L’autre grande faîtière économique, l’USAM, manifeste un enthousiasme nettement plus mesuré. L’organisation rejette l’augmentation de l’imposition partielle des dividendes et la hausse des allocations familiales. «Le projet reste déséquilibré», regrette-t-elle. Déséquilibrée, la nouvelle mouture de la taxation des sociétés l’est aussi aux yeux de l’USS, mais pour des raisons diamétralement opposées. Pour son président Paul Rechsteiner, qui s’est exprimé lundi devant les médias, les deux mesures condamnées par l’USAM sont des «améliorations» qu’il salue, mais qui sont «sans rapport avec les nouveaux avantages fiscaux accordés aux entreprises».

Il proteste contre la décision de baisser les impôts de 200 000 entreprises actives en Suisse alors que les régimes spéciaux si décriés n’en concernent que 400, principalement établies dans les cantons de Vaud, Genève, Zoug et Bâle-Ville. «Une baisse de plus de 40% de l’impôt sur le bénéfice des cantons et des communes revient à jeter l’argent par les fenêtres», renchérit le chef économiste de l’USS, Daniel Lampart.

Comment régler le cas de Genève?

L’USS souhaite la fin des régimes fiscaux spéciaux. Mais elle estime que les sociétés au bénéfice de ces statuts privilégiés n’ont qu'à payer leurs impôts comme les autres. Cela ne devrait pas changer grand-chose pour celles qui se trouvent dans les cantons de Vaud et de Zoug, «où l’imposition ordinaire est très faible», jauge Daniel Lampart.

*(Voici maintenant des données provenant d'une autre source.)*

/-! ### setWaiting -/

@[simp] theorem State.setWaiting_waitingOf_self (s : State) (k : PortNo) (f : Option Classified) : (s.setWaiting k f).waitingOf k = f := by
  simp [State.setWaiting, State.waitingOf]
theorem State.setWaiting_waitingOf_of_ne (s : State) {i j : PortNo} (f : Option Classified) (h : i ≠ j) :
    (s.setWaiting i f).waitingOf j = s.waitingOf j := by
  have : (i : Nat) ≠ j := fun e => h (Fin.ext e)
  simp [State.setWaiting, State.waitingOf, this]
@[simp] theorem State.setWaiting_setWaiting (s : State) (k : PortNo) (f f' : Option Classified) : (s.setWaiting k f).setWaiting k f' = s.setWaiting k f' := by
  simp [State.setWaiting]
@[simp] theorem State.setWaiting_waitingOf (s : State) (k : PortNo) : s.setWaiting k (s.waitingOf k) = s := by
  simp [State.setWaiting, State.waitingOf]
theorem State.bump_setWaiting (s : State) (name : Counter) (k : PortNo) (f : Option Classified) :
    (s.bump name).setWaiting k f = (s.setWaiting k f).bump name := rfl
@[simp] theorem State.setWaiting_pending (s : State) (k : PortNo) (f : Option Classified) : (s.setWaiting k f).pending = s.pending := rfl
@[simp] theorem State.setWaiting_count (s : State) (k : PortNo) (f : Option Classified) : (s.setWaiting k f).count = s.count := rfl
@[simp] theorem State.setWaiting_timebase (s : State) (k : PortNo) (f : Option Classified) : (s.setWaiting k f).timebase = s.timebase := rfl
@[simp] theorem State.setWaiting_discipline (s : State) (k : PortNo) (f : Option Classified) : (s.setWaiting k f).discipline = s.discipline := rfl
@[simp] theorem State.setWaiting_ports (s : State) (k : PortNo) (f : Option Classified) : (s.setWaiting k f).ports = s.ports := rfl
@[simp] theorem State.setWaiting_maps (s : State) (k : PortNo) (f : Option Classified) : (s.setWaiting k f).maps = s.maps := rfl
@[simp] theorem State.setWaiting_patterns (s : State) (k : PortNo) (f : Option Classified) : (s.setWaiting k f).patterns = s.patterns := rfl
@[simp] theorem State.setWaiting_channels (s : State) (k : PortNo) (f : Option Classified) : (s.setWaiting k f).channels = s.channels := rfl
@[simp] theorem State.setWaiting_input (s : State) (k : PortNo) (f : Option Classified) : (s.setWaiting k f).input = s.input := rfl
@[simp] theorem State.setWaiting_entries (s : State) (k : PortNo) (f : Option Classified) : (s.setWaiting k f).entries = s.entries := rfl
@[simp] theorem State.setWaiting_nextOrder (s : State) (k : PortNo) (f : Option Classified) : (s.setWaiting k f).nextOrder = s.nextOrder := rfl
@[simp] theorem State.setWaiting_offers (s : State) (k : PortNo) (f : Option Classified) : (s.setWaiting k f).offers = s.offers := rfl
@[simp] theorem State.setWaiting_staging (s : State) (k : PortNo) (f : Option Classified) : (s.setWaiting k f).staging = s.staging := rfl
@[simp] theorem State.setWaiting_lanes (s : State) (k : PortNo) (f : Option Classified) : (s.setWaiting k f).lanes = s.lanes := rfl
@[simp] theorem State.setWaiting_engine (s : State) (k : PortNo) (f : Option Classified) : (s.setWaiting k f).engine = s.engine := rfl
@[simp] theorem State.setWaiting_bus (s : State) (k : PortNo) (f : Option Classified) : (s.setWaiting k f).bus = s.bus := rfl
@[simp] theorem State.setWaiting_counters (s : State) (k : PortNo) (f : Option Classified) : (s.setWaiting k f).counters = s.counters := rfl
@[simp] theorem State.setWaiting_port (s : State) (k : PortNo) (f : Option Classified) (j : PortNo) :
    (s.setWaiting k f).port j = s.port j := rfl
@[simp] theorem State.setWaiting_map (s : State) (k : PortNo) (f : Option Classified) (j : PortNo) :
    (s.setWaiting k f).map j = s.map j := rfl
@[simp] theorem State.setWaiting_channel (s : State) (k : PortNo) (f : Option Classified) (j : ChannelNo) :
    (s.setWaiting k f).channel j = s.channel j := rfl
@[simp] theorem State.setWaiting_lane (s : State) (k : PortNo) (f : Option Classified) (j : LaneNo) :
    (s.setWaiting k f).lane j = s.lane j := rfl
@[simp] theorem State.setWaiting_stage (s : State) (k : PortNo) (f : Option Classified) (j : LaneNo) :
    (s.setWaiting k f).stage j = s.stage j := rfl
@[simp] theorem State.setWaiting_inputOf (s : State) (k : PortNo) (f : Option Classified) (j : PortNo) :
    (s.setWaiting k f).inputOf j = s.inputOf j := rfl
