-- ==== Sys2Proof/Laws/Discipline.lean ====
section
/-! SUPPORT. The discipline: which edges are accepted, and what setting CAUSE TIME on a change of state leaves alone. -/

namespace Sys2Proof.Machine

section
variable (s : State) (q : Quality)

theorem State.causeOnChange_eq : s.causeOnChange q = s ∨ s.causeOnChange q = s.setCause .time := by
  unfold State.causeOnChange; split
  · exact .inl rfl
  · exact .inr rfl

/-- CAUSE TIME on a change of state changes the Bus Interface only. -/
theorem State.causeOnChange_bus : s.causeOnChange q = { s with bus := (s.causeOnChange q).bus } := by
  rcases s.causeOnChange_eq q with h | h <;> rw [h]; rfl

@[simp] theorem State.causeOnChange_discipline : (s.causeOnChange q).discipline = s.discipline := by
  rw [s.causeOnChange_bus q]
@[simp] theorem State.causeOnChange_timebase : (s.causeOnChange q).timebase = s.timebase := by
  rw [s.causeOnChange_bus q]
@[simp] theorem State.causeOnChange_engine : (s.causeOnChange q).engine = s.engine := by
  rw [s.causeOnChange_bus q]
@[simp] theorem State.causeOnChange_count : (s.causeOnChange q).count = s.count := by
  rw [s.causeOnChange_bus q]
@[simp] theorem State.causeOnChange_offers : (s.causeOnChange q).offers = s.offers := by
  rw [s.causeOnChange_bus q]
@[simp] theorem State.causeOnChange_counters : (s.causeOnChange q).counters = s.counters := by
  rw [s.causeOnChange_bus q]
@[simp] theorem State.causeOnChange_pending : (s.causeOnChange q).pending = s.pending := by
  rw [s.causeOnChange_bus q]

end

/-! ### S handed over, and F under the servo -/

@[simp] theorem State.handSlewRate_slewRate (s : State) :
    s.handSlewRate.timebase.slewRate = s.discipline.active.slewRate := rfl
@[simp] theorem State.handSlewRate_discipline (s : State) : s.handSlewRate.discipline = s.discipline := rfl
@[simp] theorem State.handSlewRate_offers (s : State) : s.handSlewRate.offers = s.offers := rfl
@[simp] theorem State.handSlewRate_counters (s : State) : s.handSlewRate.counters = s.counters := rfl
@[simp] theorem State.handSlewRate_engine (s : State) : s.handSlewRate.engine = s.engine := rfl
@[simp] theorem State.handSlewRate_bus (s : State) : s.handSlewRate.bus = s.bus := rfl

/-- In HOLDOVER no edge moves F (R41). -/
theorem State.servoFreq_holdover (s : State) (change : Int) (h : s.discipline.state = .holdover) :
    s.servoFreq change = s.timebase.freq := if_pos h

/-- The F that the servo gives lies within its limits whenever the F before it did (R25, R35). -/
theorem State.servoFreq_inRange (s : State) (change : Int) (h : s.timebase.freq.natAbs ≤ Config.freqLimit) :
    (s.servoFreq change).natAbs ≤ Config.freqLimit := by
  unfold State.servoFreq clampFreq clampInt
  split
  · exact h
  · simp only [Config.freqLimit] at *; omega

/-- An edge is accepted in FREE and HOLDOVER, and otherwise within the window after the last accepted edge (R40). -/
theorem Discipline.accepts_iff (d : Discipline) (n : Count) :
    d.accepts n = true ↔ (d.state = .free ∨ d.state = .holdover) ∨
      ∃ last, d.lastAccepted = some last ∧ 399600000 ≤ (n - last).toNat ∧ (n - last).toNat ≤ 400400000 := by
  unfold Discipline.accepts
  cases d.state <;> cases d.lastAccepted <;>
    simp only [Config.edgeEarliest, Config.edgeLatest, reduceCtorEq, or_false, or_true, false_or, true_or, false_and,
      exists_false, Option.some.injEq, Bool.false_eq_true, exists_eq_left'] <;>
    exact decide_eq_true_iff

end Sys2Proof.Machine
end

Quant à celles qui sont domiciliées à Genève ou à Bâle-Ville, «elles préféreront peut-être changer de canton» plutôt que de quitter la Suisse si elles sont soumises au barème ordinaire, prophétise-t-il. L’USS ne demande pas formellement de compensations sociales supplémentaires. Elle considère néanmoins qu’on pourrait exiger des entreprises qu’elles augmentent les salaires ou leurs contributions sociales. Et si un canton comme Genève est exposé à une forte baisse de rentrées fiscales, une correction pourrait se faire par le biais de la péréquation financière.

Les jalons sont ainsi posés. Au parlement d’entrer en scène. A titre préventif, la Commission financière du Conseil des Etats a déjà fait savoir qu’elle refuserait toute mesure qui mettrait encore plus le budget fédéral à contribution.